PROBLEM REQUIREMENTS.
Stop after the line containing "with_reducible apply State.windowReq_keeps"; retype every line of the data before it exactly, starting from the first.

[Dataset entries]
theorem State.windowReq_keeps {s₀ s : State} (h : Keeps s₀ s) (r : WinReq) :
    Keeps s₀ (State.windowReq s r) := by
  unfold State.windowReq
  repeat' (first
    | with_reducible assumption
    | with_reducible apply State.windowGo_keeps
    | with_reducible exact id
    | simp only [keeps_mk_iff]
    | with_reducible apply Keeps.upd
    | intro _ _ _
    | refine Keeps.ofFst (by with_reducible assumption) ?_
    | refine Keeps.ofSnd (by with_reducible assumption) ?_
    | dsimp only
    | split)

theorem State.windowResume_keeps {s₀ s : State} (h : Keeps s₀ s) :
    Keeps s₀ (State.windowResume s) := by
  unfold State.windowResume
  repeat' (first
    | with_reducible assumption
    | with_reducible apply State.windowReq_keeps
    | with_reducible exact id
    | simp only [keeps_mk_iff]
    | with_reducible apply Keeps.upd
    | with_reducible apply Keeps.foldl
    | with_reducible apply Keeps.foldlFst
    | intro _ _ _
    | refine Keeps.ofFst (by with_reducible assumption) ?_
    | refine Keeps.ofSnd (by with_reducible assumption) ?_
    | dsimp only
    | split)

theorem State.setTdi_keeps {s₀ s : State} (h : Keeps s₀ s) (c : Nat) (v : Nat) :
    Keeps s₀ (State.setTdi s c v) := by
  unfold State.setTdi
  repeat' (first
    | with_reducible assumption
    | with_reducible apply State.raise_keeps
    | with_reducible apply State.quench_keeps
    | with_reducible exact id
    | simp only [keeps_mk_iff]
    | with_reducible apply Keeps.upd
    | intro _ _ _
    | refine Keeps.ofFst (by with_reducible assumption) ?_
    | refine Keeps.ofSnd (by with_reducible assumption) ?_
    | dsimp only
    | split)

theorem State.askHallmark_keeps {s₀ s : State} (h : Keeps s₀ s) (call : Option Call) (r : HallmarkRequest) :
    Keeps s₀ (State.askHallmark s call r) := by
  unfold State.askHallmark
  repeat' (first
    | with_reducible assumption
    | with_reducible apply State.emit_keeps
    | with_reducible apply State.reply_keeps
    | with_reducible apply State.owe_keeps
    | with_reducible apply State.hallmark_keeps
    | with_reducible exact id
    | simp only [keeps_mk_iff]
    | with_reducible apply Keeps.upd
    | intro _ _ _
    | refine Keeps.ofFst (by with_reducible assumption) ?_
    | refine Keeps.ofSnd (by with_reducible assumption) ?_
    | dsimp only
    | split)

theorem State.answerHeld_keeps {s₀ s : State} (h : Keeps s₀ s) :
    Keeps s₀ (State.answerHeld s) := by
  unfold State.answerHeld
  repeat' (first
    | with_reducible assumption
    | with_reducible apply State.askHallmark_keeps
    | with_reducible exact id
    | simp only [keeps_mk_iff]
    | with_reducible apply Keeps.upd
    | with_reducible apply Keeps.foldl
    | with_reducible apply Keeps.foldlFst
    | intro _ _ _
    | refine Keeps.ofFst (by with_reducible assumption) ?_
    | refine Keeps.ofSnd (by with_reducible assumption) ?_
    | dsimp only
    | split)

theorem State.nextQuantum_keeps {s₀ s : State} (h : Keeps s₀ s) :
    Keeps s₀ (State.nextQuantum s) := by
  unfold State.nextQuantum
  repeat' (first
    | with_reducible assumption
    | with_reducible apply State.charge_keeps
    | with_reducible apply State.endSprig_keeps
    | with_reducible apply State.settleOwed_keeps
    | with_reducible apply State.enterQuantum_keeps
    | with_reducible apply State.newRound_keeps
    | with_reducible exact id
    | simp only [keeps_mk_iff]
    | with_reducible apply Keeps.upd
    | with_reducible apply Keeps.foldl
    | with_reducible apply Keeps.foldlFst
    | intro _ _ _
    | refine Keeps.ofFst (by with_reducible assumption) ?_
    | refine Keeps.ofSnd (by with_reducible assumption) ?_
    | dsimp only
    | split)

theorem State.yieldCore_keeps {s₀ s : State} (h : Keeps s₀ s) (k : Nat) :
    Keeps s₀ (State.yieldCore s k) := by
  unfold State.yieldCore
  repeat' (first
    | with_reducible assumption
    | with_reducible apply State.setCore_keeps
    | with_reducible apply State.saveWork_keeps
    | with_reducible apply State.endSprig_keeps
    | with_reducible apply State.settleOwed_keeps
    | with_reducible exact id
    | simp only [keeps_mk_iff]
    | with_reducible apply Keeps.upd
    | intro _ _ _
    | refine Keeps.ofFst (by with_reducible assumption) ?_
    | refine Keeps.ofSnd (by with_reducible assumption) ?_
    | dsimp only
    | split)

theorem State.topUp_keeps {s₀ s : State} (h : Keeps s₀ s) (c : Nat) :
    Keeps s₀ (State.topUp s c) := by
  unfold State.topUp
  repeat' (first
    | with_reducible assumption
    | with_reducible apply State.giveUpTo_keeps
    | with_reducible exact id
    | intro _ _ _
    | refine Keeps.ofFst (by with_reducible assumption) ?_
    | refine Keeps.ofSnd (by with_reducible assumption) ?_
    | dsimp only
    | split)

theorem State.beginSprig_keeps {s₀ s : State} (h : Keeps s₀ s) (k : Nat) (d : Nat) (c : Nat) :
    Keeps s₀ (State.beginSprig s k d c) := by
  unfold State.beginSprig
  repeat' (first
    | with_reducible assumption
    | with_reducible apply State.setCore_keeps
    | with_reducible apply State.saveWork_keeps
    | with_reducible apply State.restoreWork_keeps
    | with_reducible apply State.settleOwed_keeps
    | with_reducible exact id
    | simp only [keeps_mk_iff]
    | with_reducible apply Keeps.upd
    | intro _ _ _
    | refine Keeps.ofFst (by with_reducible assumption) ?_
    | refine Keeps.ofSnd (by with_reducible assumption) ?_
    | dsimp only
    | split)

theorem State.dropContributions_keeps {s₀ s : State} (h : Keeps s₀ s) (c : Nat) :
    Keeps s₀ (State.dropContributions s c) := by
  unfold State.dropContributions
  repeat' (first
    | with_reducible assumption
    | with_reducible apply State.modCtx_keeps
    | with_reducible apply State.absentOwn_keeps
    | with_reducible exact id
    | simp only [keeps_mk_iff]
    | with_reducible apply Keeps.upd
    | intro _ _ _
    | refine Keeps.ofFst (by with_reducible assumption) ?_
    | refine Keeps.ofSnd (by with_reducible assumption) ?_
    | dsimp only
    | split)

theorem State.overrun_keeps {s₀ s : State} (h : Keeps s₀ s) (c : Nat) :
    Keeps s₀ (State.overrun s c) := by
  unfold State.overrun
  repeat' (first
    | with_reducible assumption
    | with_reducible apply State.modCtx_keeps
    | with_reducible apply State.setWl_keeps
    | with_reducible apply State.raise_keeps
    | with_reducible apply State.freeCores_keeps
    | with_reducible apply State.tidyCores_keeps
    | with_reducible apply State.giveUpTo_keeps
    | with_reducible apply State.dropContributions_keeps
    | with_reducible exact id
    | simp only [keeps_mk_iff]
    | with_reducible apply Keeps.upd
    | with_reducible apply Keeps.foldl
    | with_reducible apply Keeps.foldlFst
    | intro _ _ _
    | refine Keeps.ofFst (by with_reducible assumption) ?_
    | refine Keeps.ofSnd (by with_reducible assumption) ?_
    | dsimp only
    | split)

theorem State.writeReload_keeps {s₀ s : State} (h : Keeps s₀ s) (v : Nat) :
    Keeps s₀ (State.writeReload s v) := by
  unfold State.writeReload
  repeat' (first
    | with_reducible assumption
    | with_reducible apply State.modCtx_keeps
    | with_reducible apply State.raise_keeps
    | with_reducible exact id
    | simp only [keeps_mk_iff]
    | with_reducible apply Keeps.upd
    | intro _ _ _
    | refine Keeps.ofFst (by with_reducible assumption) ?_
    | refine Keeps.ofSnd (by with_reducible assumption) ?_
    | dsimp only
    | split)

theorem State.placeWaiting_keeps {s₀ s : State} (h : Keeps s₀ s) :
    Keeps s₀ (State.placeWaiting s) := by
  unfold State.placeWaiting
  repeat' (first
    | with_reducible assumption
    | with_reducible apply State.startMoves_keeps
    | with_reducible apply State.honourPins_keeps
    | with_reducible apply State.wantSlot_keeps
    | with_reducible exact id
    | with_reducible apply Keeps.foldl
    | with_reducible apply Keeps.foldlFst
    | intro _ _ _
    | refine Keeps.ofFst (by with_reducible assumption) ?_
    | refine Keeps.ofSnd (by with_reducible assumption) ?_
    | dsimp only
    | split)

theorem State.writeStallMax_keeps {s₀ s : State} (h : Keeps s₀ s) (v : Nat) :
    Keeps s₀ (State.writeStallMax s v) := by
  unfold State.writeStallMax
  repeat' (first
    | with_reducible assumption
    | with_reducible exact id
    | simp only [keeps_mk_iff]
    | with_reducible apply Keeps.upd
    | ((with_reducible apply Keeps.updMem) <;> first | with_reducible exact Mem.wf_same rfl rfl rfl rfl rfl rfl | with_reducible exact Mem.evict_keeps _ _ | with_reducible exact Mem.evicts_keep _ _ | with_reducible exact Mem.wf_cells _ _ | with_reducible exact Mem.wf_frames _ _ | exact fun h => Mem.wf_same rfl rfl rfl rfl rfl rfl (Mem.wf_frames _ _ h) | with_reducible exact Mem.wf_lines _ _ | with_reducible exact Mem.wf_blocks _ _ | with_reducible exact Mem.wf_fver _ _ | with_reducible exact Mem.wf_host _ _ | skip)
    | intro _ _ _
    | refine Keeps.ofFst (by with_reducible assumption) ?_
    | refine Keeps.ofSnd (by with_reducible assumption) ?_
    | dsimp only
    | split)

ANSWER BELOW.
theorem State.windowReq_keeps {s₀ s : State} (h : Keeps s₀ s) (r : WinReq) :
    Keeps s₀ (State.windowReq s r) := by
  unfold State.windowReq
  repeat' (first
    | with_reducible assumption
    | with_reducible apply State.windowGo_keeps
    | with_reducible exact id
    | simp only [keeps_mk_iff]
    | with_reducible apply Keeps.upd
    | intro _ _ _
    | refine Keeps.ofFst (by with_reducible assumption) ?_
    | refine Keeps.ofSnd (by with_reducible assumption) ?_
    | dsimp only
    | split)

theorem State.windowResume_keeps {s₀ s : State} (h : Keeps s₀ s) :
    Keeps s₀ (State.windowResume s) := by
  unfold State.windowResume
  repeat' (first
    | with_reducible assumption
    | with_reducible apply State.windowReq_keeps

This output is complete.